Consideration of women and of gender have since been more widely melded into the framing of historical studies.  Yet marriage and courtship continue to command the attention of historians doing research on Mexico.  The range of issues analyzed in the context of courtship and marriage has widened significantly.  Indeed, with the increasing development of women’s and gender studies, courtship and marriage have become fairly mainstream avenues that historians might follow even as they make inquiry into other issues. 

The rationale of this panel is to explore various ways in which courtship and marriage can illuminate broad issues in history.  The four papers represent a wide range of approaches and thematic concerns, and a sweeping chronological span—from the seventeenth century to the 1960s.  Yet there is substantial “conversation” among the papers.  They speak to a number of shared topics, including relations between genders; emotional experiences of men and women; understandings of morality and spiritual well-being; family ties; expectations and ideologies about gender roles; patriarchy in households and families; sexuality; individuals and couples in relation to state and church authorities; household composition and family economies; migration and relocation.  

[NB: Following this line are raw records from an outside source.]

-- ==== Sys2Proof/Tests/Slice0.lean ====
section
/-! SUPPORT. Tests on one transaction each, with the expected values of spec/95_test_vectors.md (the row is named in
each comment) or worked out by hand from a rule; and for every statement with hypotheses, a named state and operands
that meet them. -/

namespace Sys2Proof.Tests

open Sys2Proof Sys2Proof.Machine

/-! ### Fixtures (spec/95_test_vectors.md section 2) -/

/-- `TCAT` (95 section 2.1). -/
def tcat : List CatEntry :=
  [⟨100, 3⟩, ⟨100, 4⟩, ⟨110, 0⟩, ⟨190, 2⟩, ⟨627, 5⟩, ⟨1569, 31⟩, ⟨520192, 11⟩, ⟨100, 3⟩]

def keyTemp : BitVec 64 := 0x504D4554
def keySpeed : BitVec 64 := 0x4445455053
def keyGear : BitVec 64 := 0x52414547
def keyWide : BitVec 64 := 0x45444957
def keyBad0 : BitVec 64 := 0x30444142
def keyNone : BitVec 64 := 0x454E4F4E
def keyBad9 : BitVec 64 := 0x39444142
def keyLen0 : BitVec 64 := 0x304E454C
def keyLen65 : BitVec 64 := 0x35364E454C

def sigTemp : Signal := ⟨keyTemp, 1, 1, 8, 0, BitVec.ofInt 32 (-40), .integer⟩
def sigSpeed : Signal := ⟨keySpeed, 2, 1, 16, 0x3B800000, 0, .floatScaled⟩
def sigGear : Signal := ⟨keyGear, 4, 5, 4, 0, 0, .integer⟩
def sigWide : Signal := ⟨keyWide, 8, 6, 8, 0, 0, .integer⟩
def sigBad0 : Signal := ⟨keyBad0, 0, 1, 8, 0, 0, .integer⟩
def sigBad9 : Signal := ⟨keyBad9, 1, 9, 8, 0, 0, .integer⟩
def sigLen0 : Signal := ⟨keyLen0, 1, 1, 0, 0, 0, .integer⟩

/-- `TDESC` (95 section 2.2). -/
def tdesc : Descriptor := ⟨0x123, 8, 100, 500, [sigTemp, sigSpeed, sigGear, sigWide, sigBad0]⟩

/-- Part of `TDESC2` (95 section 2.2), and the 16-byte descriptor of the note under 95 section 6.1. -/
def tdesc2 : Descriptor := ⟨0x18FECA00, 4, 1000, 0, [sigBad9, sigLen0]⟩
def tdesc16 : Descriptor := ⟨0, 16, 0, 0, [⟨keyLen65, 1, 1, 65, 0, 0, .integer⟩]⟩

/-- The test frame `T` (95 section 2.3). -/
def frameT : Vector Byte 8 := #v[0x64, 0x5B, 0x07, 0xA5, 0xF0, 0x3C, 0x81, 0xFE]

/-- The first message of vector E1. -/
def messageE1 : Vector Byte 8 := #v[0xFF, 0xFF, 0x6F, 0xC0, 0x00, 0x00, 0x54, 0x00]

/-- A state with the test configuration and the test frame loaded. -/
def base : State :=
  { State.reset with cat := tcat, desc := [tdesc, tdesc2, tdesc16], fb := frameT, flen := 8, res := 0xDEAD }

/-- The state after the host wrote the word `w` to `CMD`; the state itself if the step stops. -/
def issue (w : Nat) (s : State) : State :=
  match step (s.withFetchWord 32 w) with
  | .next t => t
  | .fault _ => s
  | .refused _ => s

theorem base_inv : base.Inv := by constructor <;> decide

/-! ### Well-formedness: one ill-formed term for each check (R101) -/

theorem test_wellFormed_movmf : ¬ (Instr.movmf 8).WellFormed := by decide
theorem test_wellFormed_movfm : ¬ (Instr.movfm 8).WellFormed := by decide
theorem test_wellFormed_xbits : ¬ (Instr.xbits 256 0 8).WellFormed ∧ ¬ (Instr.xbits 0 8 8).WellFormed ∧
    ¬ (Instr.xbits 0 0 128).WellFormed := by decide
theorem test_wellFormed_pbits : ¬ (Instr.pbits 256 0 8).WellFormed ∧ ¬ (Instr.pbits 0 8 8).WellFormed ∧
    ¬ (Instr.pbits 0 0 128).WellFormed := by decide
theorem test_wellFormed_sext : ¬ (Instr.sext 128).WellFormed := by decide
theorem test_wellFormed_descriptor : ¬ (Instr.xsig 256).WellFormed ∧ ¬ (Instr.sigloc 256).WellFormed ∧
    ¬ (Instr.phys 256).WellFormed := by decide
/-- An operand that fits and that the command refuses is well formed: `xbits 0, 0, 0` assembles (R101). -/
theorem test_wellFormed_refused_later : (Instr.xbits 0 0 0).WellFormed ∧ (Instr.movmf 7).WellFormed := by decide

/-! ### Decoding: a word of each command written out from R81, R82 -/

theorem test_decode_nop : decodeTableWord 32 0b00000000_00000000_00000000_00000000 = some .nop := by decide
theorem test_decode_clrfb : decodeTableWord 32 0b00000001_00000000_00000000_00000000 = some .clrfb := by decide
theorem test_decode_movmf : decodeTableWord 32 0b00000010_00000000_00000000_00000011 = some (.movmf 3) := by decide
theorem test_decode_movfm : decodeTableWord 32 0b00000011_00000000_00000000_00000110 = some (.movfm 6) := by decide
/-- B12: `0x1003060A`. -/
theorem test_decode_xbits : decodeTableWord 32 0b00010000_00000011_00000110_00001010 = some (.xbits 3 6 10) := by decide
/-- K16: `0x11080001`. -/
theorem test_decode_pbits : decodeTableWord 32 0b00010001_00001000_00000000_00000001 = some (.pbits 8 0 1) := by decide
/-- X19: `0x12000041`. -/
theorem test_decode_sext : decodeTableWord 32 0b00010010_00000000_00000000_01000001 = some (.sext 65) := by decide
theorem test_decode_lkidx : decodeTableWord 32 0b00100000_00000000_00000000_00000000 = some .lkidx := by decide
theorem test_decode_lkent : decodeTableWord 32 0b00100001_00000000_00000000_00000000 = some .lkent := by decide
theorem test_decode_enc : decodeTableWord 32 0b00110000_00000000_00000000_00000000 = some .enc := by decide
theorem test_decode_dec : decodeTableWord 32 0b00110001_00000000_00000000_00000000 = some .dec := by decide
/-- T18: `0x400000FF`. -/
theorem test_decode_xsig : decodeTableWord 32 0b01000000_00000000_00000000_11111111 = some (.xsig 255) := by decide
theorem test_decode_sigloc : decodeTableWord 32 0b01000001_00000000_00000000_10000001 = some (.sigloc 129) := by decide
theorem test_decode_phys : decodeTableWord 32 0b01000010_00000000_00000000_00000010 = some (.phys 2) := by decide
/-- `0x40000100` "is not `xsig 256`; it is illegal" (95 section 6.1); an opcode between two rows is illegal (R89). -/
theorem test_decode_illegal : decodeTableWord 32 0x40000100 = none ∧ decodeTableWord 32 0x13000000 = none ∧
    decodeTableWord 32 0x10000800 = none ∧ decodeTableWord 32 0x00000001 = none := by decide
theorem test_encode : encode (.xbits 255 7 127) = 0x10FF077F ∧ encode (.sext 16) = 0x12000010 ∧
    encode (.phys 2) = 0x42000002 := by decide

/-! ### The commands -/

/-- R190: `STATUS = 1`; `nop` gives 0. -/
theorem test_nop : issue 0x00000000 { base with status := .fatal .outOfRange } = { base with status := .ok } := by decide
/-- The example of R191. -/
theorem test_clrfb : (issue 0x01000000 base).fb = #v[0, 0, 0, 0, 0, 0, 0, 0] ∧ (issue 0x01000000 base).flen = 8 := by decide
/-- The example of R192, on message 4. -/
theorem test_movmf : (issue 0x02000004 { base with msg := base.msg.set 4 messageE1, flen := 3 }).fb = messageE1 ∧
    (issue 0x02000004 { base with msg := base.msg.set 4 messageE1, flen := 3 }).flen = 8 := by decide
theorem test_movmf_bad : (issue 0x02000005 base).status = .fatal .badOperand ∧ (issue 0x02000005 base).fb = frameT := by decide
/-- The shape of the example of R193: message 2 takes the frame. -/
theorem test_movfm : (issue 0x03000002 base).msg[2] = frameT ∧ (issue 0x03000002 base).msg[1] = base.msg[1] := by decide
theorem test_movfm_length : (issue 0x03000002 { base with flen := 7 }).status = .fatal .badOperand := by decide
/-- B8: `xbits 0, 1, 63`. -/
theorem test_xbits : (issue 0x1000013F base).res = 0x7F409E785283ADB2 ∧ (issue 0x1000013F base).status = .ok := by decide
/-- B21, B22: the range check comes first. -/
theorem test_xbits_errors : (issue 0x10080000 base).status = .fatal .invalidLength ∧
    (issue 0x10000041 base).status = .fatal .outOfRange ∧ (issue 0x10000041 base).res = 0xDEAD := by decide
/-- K12: the field is ORed, its neighbour in the byte is kept. -/
theorem test_pbits : (issue 0x11030404 { base with val := 5 }).fb = #v[0x64, 0x5B, 0x07, 0xF5, 0xF0, 0x3C, 0x81, 0xFE] := by decide
/-- K8: a value above the mask is cut. -/
theorem test_pbits_mask : (issue 0x11000204 { base with fb := Vector.replicate 8 0, val := 0x1FF }).fb[0] = 0x3C ∧
    (issue 0x11000204 { base with fb := Vector.replicate 8 0, val := 0x1FF }).fb[1] = 0 := by decide
/-- X2, X13: bits above the field are replaced. -/
theorem test_sext : (issue 0x12000010 { base with res := 0xFB64 }).res = 0xFFFFFFFFFFFFFB64 ∧
    (issue 0x12000008 { base with res := 0xFF00 }).res = 0 := by decide
/-- X7, X19. -/
theorem test_sext_edge : (issue 0x12000040 { base with res := 0x8000000000000000 }).res = 0x8000000000000000 ∧
    (issue 0x12000041 base).status = .fatal .invalidLength := by decide
/-- L1: the first of two equal entries. -/
theorem test_lkidx : (issue 0x20000000 { base with spn := 100, fmi := 3, idx := 0x1234 }).idx = 0 := by decide
/-- L10: the fields are not interchangeable; the warning writes `IDX`. -/
theorem test_lkidx_miss : (issue 0x20000000 { base with spn := 3, fmi := 100 }).idx = 0xFFFF ∧
    (issue 0x20000000 { base with spn := 3, fmi := 100 }).status = .notFound := by decide
/-- M2. -/
theorem test_lkent : (issue 0x21000000 { base with idx := 6 }).spn = 520192 ∧ (issue 0x21000000 { base with idx := 6 }).fmi = 11 := by decide
/-- M4: the first index beyond the catalog. -/
theorem test_lkent_beyond : (issue 0x21000000 { base with idx := 8, spn := 7 }).status = .fatal .catalogIndexOutOfRange ∧
    (issue 0x21000000 { base with idx := 8, spn := 7 }).spn = 7 := by decide

/-- The list of vector E1, then entries that are not read. -/
def listE1 : Vector DtcEntry 20 :=
  ((base.adl.set 0 ⟨100, 3, 7⟩).set 1 ⟨190, 2, 7⟩).set 2 ⟨520192, 11, 7⟩

def beforeE1 : State := { base with lamps := 0b0101, adlcnt := 3, adl := listE1 }

/-- E1. -/
theorem test_enc : (issue 0x30000000 beforeE1).msg[0] = messageE1 ∧ (issue 0x30000000 beforeE1).msgcnt = 1 ∧
    (issue 0x30000000 beforeE1).enfcnt = 0 := by decide
/-- E8 and the count of E3: no entry found, two misses; with five entries the two formulas differ. -/
theorem test_enc_counts :
    (issue 0x30000000 { base with adlcnt := 2, adl := (base.adl.set 0 ⟨1, 1, 7⟩).set 1 ⟨2, 2, 7⟩ }).enfcnt = 2 ∧
    (issue 0x30000000 { beforeE1 with adlcnt := 5 }).msgcnt = 2 ∧
    (issue 0x30000000 { beforeE1 with adlcnt := 5, ctrl := 1 }).msgcnt = 1 := by decide

/-- The bank of vector F12: two slots beyond the catalog, and bits 63:54 all set. -/
def beforeF12 : State :=
  { base with msgcnt := 1, msg := base.msg.set 0 #v[0x05, 0xD0, 0xF7, 0xBF, 0x00, 0x08, 0xD8, 0xFF] }
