-- ==== Sys2Proof/Machine/AckDetector.lean ====
section
/-! DEFINITION. The acknowledge detector: ACKCHK (R140). -/

namespace Sys2Proof.Machine

/-- The verdict (R140): at least 7 bytes were read (R141) and those at the indices 1 to 6 are the acknowledge pattern.
The status byte at index 0 is discarded (R142) and the indices from 7 on are not read (R143). -/
def ackVerdict (read : List Byte) : Bool :=
  decide (ackReadLen ≤ read.length) &&
    decide (slice read ackOffset ackReadLen = ackPattern)

/-- ACKCHK (R140): STATUS is OK whatever the verdict. -/
def ackResult (read : List Byte) : Response :=
  { Response.blank .ok with ack := ackVerdict read }

/-- ACKCHK. -/
def execAckchk (read : List Byte) (s : State) : Result := .next (s.complete (ackResult read))

end Sys2Proof.Machine
end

The panel focuses on Mexico partly because Mexico’s rich archival holdings have yielded a wealth of scholarship in women’s, gender, social, and cultural history.  However, the panel as a whole does not seek to propose that the Mexican case is exceptional.  Rather, the panel aims to open a venue for discussion of comparisons—not only among various cultures, regions, and periods in Mexico’s history, but also between Mexico and other countries.